Weronika is a sweet child full of energy and smiles, and one of the first children from Poland diagnosed with KIF1A Associated Neurological Disorder.
My daughter Weronika was born on October 20th, 2016, in Cracow, Poland.
At birth she scored the highest number on the Apgar scale – 10 out of 10. The Apgar score is an assessment of how a baby is doing at birth.
At two weeks she was put into a cast for club feet. She wore the cast for two months.
At five months together with Weronika’s dad, we noticed psychomotor delay. Weronika showed stiffness in her extremities and an inability to focus her eyes.
Besides the EEG, CT and MRI, tests were done and Weronika was diagnosed with partial agenesis of corpus callosum – a brain defect in which the two hemispheres of the brain are not connected. The brain defect may be the reason why Weronika has Cortical Visual Impairment.
Weronika makes psychomotor progress. She moves her hands and legs more efficiently, and keeps her head upright. Every day, she focuses better on objects and faces. She is not sitting alone yet, but is sitting with the help of an adult.
Weronika is intensively rehabilitated. Weronika attends various therapy, such as: NDT Bobath therapy, Vojta therapy, speech and eating therapy, vision therapy, psychology, sensory integration (SI), alternative communication (AAC-Augmentative and alternative communication).

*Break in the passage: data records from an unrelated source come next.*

-- ==== Sys2Proof/Machine/Launch.lean ====
section
/-! DEFINITION. Launch records (R122 to R125), placement (R126 to R131), the argument window (R169), saving and resuming
teams (R133 to R136, R158, R159, R236, R292, R316, R339, R345). -/

namespace Sys2Proof.Machine

/-! ## Launch records -/

/-- A little-endian field of bytes. -/
def fld (b : List Byte) (off n : Nat) : Nat := natOfBytes ((b.drop off).take n)

/-- All the bytes of a range are zero. -/
def zeros (b : List Byte) (off n : Nat) : Bool := ((b.drop off).take n).all (· == 0#8)

/-- A launch record from its 256 bytes (R122), its declarations still unread. -/
def launchOf (b : List Byte) : LaunchRec :=
  { codebase := fld b 0x00 8, ovtable := fld b 0x08 8, ovcount := fld b 0x10 4, entry := BitVec.ofNat 32 (fld b 0x14 4),
    entryov := fld b 0x18 2, prio := fld b 0x1A 1, flags := fld b 0x1B 1, regs := fld b 0x1C 1, teamGroups := fld b 0x1D 1,
    clw := fld b 0x1E 1, clh := fld b 0x1F 1, gx := fld b 0x20 4, gy := fld b 0x24 4, gz := fld b 0x28 4,
    handles := fld b 0x2C 2, tdcount := fld b 0x2E 1, tlines := fld b 0x30 4, roles := BitVec.ofNat 64 (fld b 0x38 8),
    args := fld b 0x40 8, tdtable := fld b 0x48 8, trapimg := fld b 0x50 8, trapov := fld b 0x58 2,
    trapentry := BitVec.ofNat 32 (fld b 0x5C 4),
    resvZero := zeros b 0x2F 1 && zeros b 0x34 4 && zeros b 0x5A 2 && zeros b 0x60 32,
    fs := (List.range 8).map fun n => fmtSlotOf ((b.drop (0x80 + 16 * n)).take 16), decls := [] }

/-- A handle declaration from its 8 bytes (R124). -/
def declOf (b : List Byte) : Decl :=
  let x := fld b 0 8
  { h := field x 7 0, level := field x 9 8, resv := field x 15 10, rowb := field x 31 16, rows := field x 63 32 }

/-- The role of a group slot (R122). -/
def LaunchRec.role (r : LaunchRec) (s : Nat) : Nat := (r.roles.extractLsb' (2 * s) 2).toNat

/-- RESTART and COOP of FLAGS (R122). -/
def LaunchRec.restart (r : LaunchRec) : Bool := r.flags % 2 == 1
def LaunchRec.coop (r : LaunchRec) : Bool := r.flags / 2 % 2 == 1

/-- Clusters of a grid (R127). -/
def LaunchRec.clusters (r : LaunchRec) : Nat := r.gx * r.gy * r.gz

/-- R125 items 1 and 2. -/
def LaunchRec.inRange (r : LaunchRec) : Bool :=
  r.resvZero && r.codebase % 4096 == 0 && r.ovtable % 64 == 0 && decide (1 ≤ r.ovcount ∧ r.ovcount ≤ 4096) &&
  r.entry.toNat % 4 == 0 && decide (r.entryov ≤ 4095) && decide (r.prio ≤ 15) && decide (r.flags ≤ 3) &&
  decide (8 ≤ r.regs ∧ r.regs ≤ 64) && r.regs % 8 == 0 && decide (1 ≤ r.teamGroups ∧ r.teamGroups ≤ 32) &&
  decide (1 ≤ r.clw ∧ r.clw ≤ 4) && decide (1 ≤ r.clh ∧ r.clh ≤ 4) &&
  [r.gx, r.gy, r.gz].all (fun n => decide (1 ≤ n ∧ n ≤ 65535)) && decide (r.handles ≤ 256) && decide (r.tdcount ≤ 16) &&
  decide (r.tlines ≤ 8192) && r.tdtable % 8 == 0 && (r.tdcount != 0 || r.tdtable == 0) && decide (r.trapov ≤ 4095) &&
  r.trapentry.toNat % 4 == 0

/-- R125 item 4. -/
def LaunchRec.rolesOk (r : LaunchRec) : Bool :=
  (List.range 32).all fun s => if s < r.teamGroups then r.role s != 3 else r.role s == 0

/-- R125 item 6, and the ranges of R124, outside which the record is refused: DESIGN CHOICE (log 42). -/
def LaunchRec.declsOk (r : LaunchRec) : Bool :=
  r.decls.all (fun d => d.resv == 0 && d.level != 3 && decide (1 ≤ d.rowb ∧ d.rowb ≤ 4096) && decide (1 ≤ d.rows)) &&
  decide ((distinct (r.decls.map fun d => d.h)).length = r.decls.length) && decide (r.decls.length ≤ r.handles) &&
  decide ((((r.decls.filter fun d => d.level == 0).map fun d => linesOfShape d.rows d.rowb).sum) ≤ r.tlines)

/-! ## What a core holds, and whether it accepts a team (R128) -/

/-- What placement has reserved on a core: teams, groups (reed, resident index, register words), tile lines, entries. -/
structure Occ where
  teams : Nat
  seats : List (Nat × Nat × Nat)
  lines : Nat
  entries : Nat
deriving DecidableEq, Repr

def Occ.empty : Occ := ⟨0, [], 0, 0⟩

/-- Register words of a group (R128). -/
def LaunchRec.words (r : LaunchRec) : Nat := 32 * r.regs

/-- What a core holds. -/
def State.occ (s : State) (core : Nat) : Occ :=
  let ts := s.teamsOn core
  let lr := fun (t : Team) => (s.grid? t.grid).map fun g => g.lr
  { teams := ts.length
    seats := (ts.map fun t => (s.groupsOf t.id).map fun g => (g.reed, g.rslot, ((lr t).map LaunchRec.words).getD 0)).flatten
    lines := (ts.map fun t => ((lr t).map fun r => r.tlines).getD 0).sum
    entries := (ts.map fun t => ((lr t).map fun r => r.handles).getD 0).sum }

/-- The lowest reed with room for a group of `w` words, and the lowest resident index free there (R128 rule 2). -/
def seatOne (reeds w : Nat) (l : List (Nat × Nat × Nat)) : Option (Nat × Nat) :=
  (List.range reeds).findSome? fun r =>
    let here := l.filter fun x => x.1 == r
    if here.length < 4 && (here.map fun x => x.2.2).sum + w ≤ 2048 then
      ((List.range 4).find? fun i => !(here.any fun x => x.2.1 == i)).map fun i => (r, i)
    else none

/-- Seats for `n` groups, slot by slot. -/
def seatAll (reeds w : Nat) : Nat → List (Nat × Nat × Nat) → Option (List (Nat × Nat) × List (Nat × Nat × Nat))
  | 0, l => some ([], l)
  | n + 1, l =>
    match seatOne reeds w l with
    | none => none
    | some (r, i) => (seatAll reeds w n (l ++ [(r, i, w)])).map fun (p, l) => ((r, i) :: p, l)

/-- A core with these reservations accepts one more team (R128 rules 1 to 4): its groups' seats and the new reservations. -/
def Occ.accept (o : Occ) (reeds : Nat) (r : LaunchRec) : Option (List (Nat × Nat) × Occ) :=
  if o.teams < 32 && o.lines + r.tlines ≤ 8192 && o.entries + r.handles ≤ 1024 then
    (seatAll reeds r.words r.teamGroups o.seats).map fun (p, l) => (p, ⟨o.teams + 1, l, o.lines + r.tlines, o.entries + r.handles⟩)
  else none

/-! ## Rectangles (R127, R131) -/

/-- The cores of a rectangle in ascending rank. -/
def rectCores (o w h : Nat) : List Nat := ((List.range h).map fun j => (List.range w).map fun i => o + 16 * j + i).flatten

/-- The rectangle is acceptable (R127). -/
def State.rectOk (s : State) (o w h : Nat) : Bool :=
  decide (coreX o + w ≤ 16) && decide (coreY o + h ≤ 12) && coreX o / 8 == (coreX o + w - 1) / 8 &&
  (rectCores o w h).all s.coreOn

/-- A core's zone, Sheng and rasteriser may be used (R433). -/
def State.coreReady (s : State) (c : Nat) : Bool :=
  s.zoneReady (zoneOf c) && s.shengReady c && s.dev.die.rastRdy.getLsbD c && s.notFresh 5 c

Weronika also receives stem cell therapy. We see that her vision problems are smaller after therapy.
Despite so many activities, Weronika is a child full of energy and smiles. Every day becomes more beautiful when I see joy on her sweet face.
I believe in my daughter and that is why I am sure that Weronika will overcome her weaknesses and will be independent for some time.
Thank you for sharing your beautiful story!Your daughter must be a strong Warrior and I’m sure you are very proud of her! My granddaughter has kif1a, I enjoy hearing other families stories!!! we’re all in this fight together!